TASK OBJECTIVE:
Repeat precisely the span of lines below that opens with the line containing "c.epc := by unfold Ctx.setPred; split <;> rfl" and closes with the line containing "c.dref := by unfold Ctx.setPred; split <;> rfl", both included.

═══ SOURCE RECORDS

-- ==== Sys2Proof/Laws/Contexts.lean ====
section
/-! SUPPORT. Field by field, what each update of a context leaves alone. -/
namespace Sys2Proof.Machine

/-! setPred -/
@[simp] theorem setPred_kind (c : Ctx) (p : Nat) (b : Bool) : (c.setPred p b).kind = c.kind := by unfold Ctx.setPred; split <;> rfl
@[simp] theorem setPred_run (c : Ctx) (p : Nat) (b : Bool) : (c.setPred p b).run = c.run := by unfold Ctx.setPred; split <;> rfl
@[simp] theorem setPred_prv (c : Ctx) (p : Nat) (b : Bool) : (c.setPred p b).prv = c.prv := by unfold Ctx.setPred; split <;> rfl
@[simp] theorem setPred_mode (c : Ctx) (p : Nat) (b : Bool) : (c.setPred p b).mode = c.mode := by unfold Ctx.setPred; split <;> rfl
@[simp] theorem setPred_part (c : Ctx) (p : Nat) (b : Bool) : (c.setPred p b).part = c.part := by unfold Ctx.setPred; split <;> rfl
@[simp] theorem setPred_asid (c : Ctx) (p : Nat) (b : Bool) : (c.setPred p b).asid = c.asid := by unfold Ctx.setPred; split <;> rfl
@[simp] theorem setPred_base (c : Ctx) (p : Nat) (b : Bool) : (c.setPred p b).base = c.base := by unfold Ctx.setPred; split <;> rfl
@[simp] theorem setPred_lim (c : Ctx) (p : Nat) (b : Bool) : (c.setPred p b).lim = c.lim := by unfold Ctx.setPred; split <;> rfl
@[simp] theorem setPred_pc (c : Ctx) (p : Nat) (b : Bool) : (c.setPred p b).pc = c.pc := by unfold Ctx.setPred; split <;> rfl
@[simp] theorem setPred_prec (c : Ctx) (p : Nat) (b : Bool) : (c.setPred p b).prec = c.prec := by unfold Ctx.setPred; split <;> rfl
@[simp] theorem setPred_ecls (c : Ctx) (p : Nat) (b : Bool) : (c.setPred p b).ecls = c.ecls := by unfold Ctx.setPred; split <;> rfl
@[simp] theorem setPred_fmta (c : Ctx) (p : Nat) (b : Bool) : (c.setPred p b).fmta = c.fmta := by unfold Ctx.setPred; split <;> rfl
@[simp] theorem setPred_fmtb (c : Ctx) (p : Nat) (b : Bool) : (c.setPred p b).fmtb = c.fmtb := by unfold Ctx.setPred; split <;> rfl
@[simp] theorem setPred_wdog (c : Ctx) (p : Nat) (b : Bool) : (c.setPred p b).wdog = c.wdog := by unfold Ctx.setPred; split <;> rfl
@[simp] theorem setPred_thrc (c : Ctx) (p : Nat) (b : Bool) : (c.setPred p b).thrc = c.thrc := by unfold Ctx.setPred; split <;> rfl
@[simp] theorem setPred_trapen (c : Ctx) (p : Nat) (b : Bool) : (c.setPred p b).trapen = c.trapen := by unfold Ctx.setPred; split <;> rfl
@[simp] theorem setPred_cause (c : Ctx) (p : Nat) (b : Bool) : (c.setPred p b).cause = c.cause := by unfold Ctx.setPred; split <;> rfl
@[simp] theorem setPred_epc (c : Ctx) (p : Nat) (b : Bool) : (c.setPred p b).epc = c.epc := by unfold Ctx.setPred; split <;> rfl
@[simp] theorem setPred_tval (c : Ctx) (p : Nat) (b : Bool) : (c.setPred p b).tval = c.tval := by unfold Ctx.setPred; split <;> rfl
@[simp] theorem setPred_repst (c : Ctx) (p : Nat) (b : Bool) : (c.setPred p b).repst = c.repst := by unfold Ctx.setPred; split <;> rfl
@[simp] theorem setPred_grp (c : Ctx) (p : Nat) (b : Bool) : (c.setPred p b).grp = c.grp := by unfold Ctx.setPred; split <;> rfl
@[simp] theorem setPred_tsv (c : Ctx) (p : Nat) (b : Bool) : (c.setPred p b).tsv = c.tsv := by unfold Ctx.setPred; split <;> rfl
@[simp] theorem setPred_dref (c : Ctx) (p : Nat) (b : Bool) : (c.setPred p b).dref = c.dref := by unfold Ctx.setPred; split <;> rfl
@[simp] theorem setPred_ovix (c : Ctx) (p : Nat) (b : Bool) : (c.setPred p b).ovix = c.ovix := by unfold Ctx.setPred; split <;> rfl
@[simp] theorem setPred_out (c : Ctx) (p : Nat) (b : Bool) : (c.setPred p b).out = c.out := by unfold Ctx.setPred; split <;> rfl
@[simp] theorem setPred_cond (c : Ctx) (p : Nat) (b : Bool) : (c.setPred p b).cond = c.cond := by unfold Ctx.setPred; split <;> rfl
@[simp] theorem setPred_resend (c : Ctx) (p : Nat) (b : Bool) : (c.setPred p b).resend = c.resend := by unfold Ctx.setPred; split <;> rfl
@[simp] theorem setPred_pend (c : Ctx) (p : Nat) (b : Bool) : (c.setPred p b).pend = c.pend := by unfold Ctx.setPred; split <;> rfl
@[simp] theorem setPred_issuedW (c : Ctx) (p : Nat) (b : Bool) : (c.setPred p b).issuedW = c.issuedW := by unfold Ctx.setPred; split <;> rfl
@[simp] theorem setPred_performedW (c : Ctx) (p : Nat) (b : Bool) : (c.setPred p b).performedW = c.performedW := by unfold Ctx.setPred; split <;> rfl
@[simp] theorem setPred_nwrOut (c : Ctx) (p : Nat) (b : Bool) : (c.setPred p b).nwrOut = c.nwrOut := by unfold Ctx.setPred; split <;> rfl
@[simp] theorem setPred_sets (c : Ctx) (p : Nat) (b : Bool) : (c.setPred p b).sets = c.sets := by unfold Ctx.setPred; split <;> rfl
@[simp] theorem setPred_spacing (c : Ctx) (p : Nat) (b : Bool) : (c.setPred p b).spacing = c.spacing := by unfold Ctx.setPred; split <;> rfl
@[simp] theorem setPred_yielded (c : Ctx) (p : Nat) (b : Bool) : (c.setPred p b).yielded = c.yielded := by unfold Ctx.setPred; split <;> rfl
@[simp] theorem setPred_retired (c : Ctx) (p : Nat) (b : Bool) : (c.setPred p b).retired = c.retired := by unfold Ctx.setPred; split <;> rfl
@[simp] theorem setPred_role (c : Ctx) (p : Nat) (b : Bool) : (c.setPred p b).role = c.role := by unfold Ctx.setPred; split <;> rfl
@[simp] theorem setPred_lvq (c : Ctx) (p : Nat) (b : Bool) : (c.setPred p b).lvq = c.lvq := by unfold Ctx.setPred; split <;> rfl
@[simp] theorem setPred_walkFault (c : Ctx) (p : Nat) (b : Bool) : (c.setPred p b).walkFault = c.walkFault := by unfold Ctx.setPred; split <;> rfl
@[simp] theorem setPred_walkHit (c : Ctx) (p : Nat) (b : Bool) : (c.setPred p b).walkHit = c.walkHit := by unfold Ctx.setPred; split <;> rfl
@[simp] theorem setPred_walking (c : Ctx) (p : Nat) (b : Bool) : (c.setPred p b).walking = c.walking := by unfold Ctx.setPred; split <;> rfl
@[simp] theorem setPred_busy (c : Ctx) (p : Nat) (b : Bool) : (c.setPred p b).busy = c.busy := by unfold Ctx.setPred; split <;> rfl
@[simp] theorem setPred_flush (c : Ctx) (p : Nat) (b : Bool) : (c.setPred p b).flush = c.flush := by unfold Ctx.setPred; split <;> rfl
@[simp] theorem setPred_stall (c : Ctx) (p : Nat) (b : Bool) : (c.setPred p b).stall = c.stall := by unfold Ctx.setPred; split <;> rfl
@[simp] theorem setPred_frameBad (c : Ctx) (p : Nat) (b : Bool) : (c.setPred p b).frameBad = c.frameBad := by unfold Ctx.setPred; split <;> rfl
@[simp] theorem setPred_cancelling (c : Ctx) (p : Nat) (b : Bool) : (c.setPred p b).cancelling = c.cancelling := by unfold Ctx.setPred; split <;> rfl
@[simp] theorem setPred_hcall (c : Ctx) (p : Nat) (b : Bool) : (c.setPred p b).hcall = c.hcall := by unfold Ctx.setPred; split <;> rfl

══════

WRITTEN REPLY:
@[simp] theorem setPred_epc (c : Ctx) (p : Nat) (b : Bool) : (c.setPred p b).epc = c.epc := by unfold Ctx.setPred; split <;> rfl
@[simp] theorem setPred_tval (c : Ctx) (p : Nat) (b : Bool) : (c.setPred p b).tval = c.tval := by unfold Ctx.setPred; split <;> rfl
@[simp] theorem setPred_repst (c : Ctx) (p : Nat) (b : Bool) : (c.setPred p b).repst = c.repst := by unfold Ctx.setPred; split <;> rfl
@[simp] theorem setPred_grp (c : Ctx) (p : Nat) (b : Bool) : (c.setPred p b).grp = c.grp := by unfold Ctx.setPred; split <;> rfl
@[simp] theorem setPred_tsv (c : Ctx) (p : Nat) (b : Bool) : (c.setPred p b).tsv = c.tsv := by unfold Ctx.setPred; split <;> rfl
@[simp] theorem setPred_dref (c : Ctx) (p : Nat) (b : Bool) : (c.setPred p b).dref = c.dref := by unfold Ctx.setPred; split <;> rfl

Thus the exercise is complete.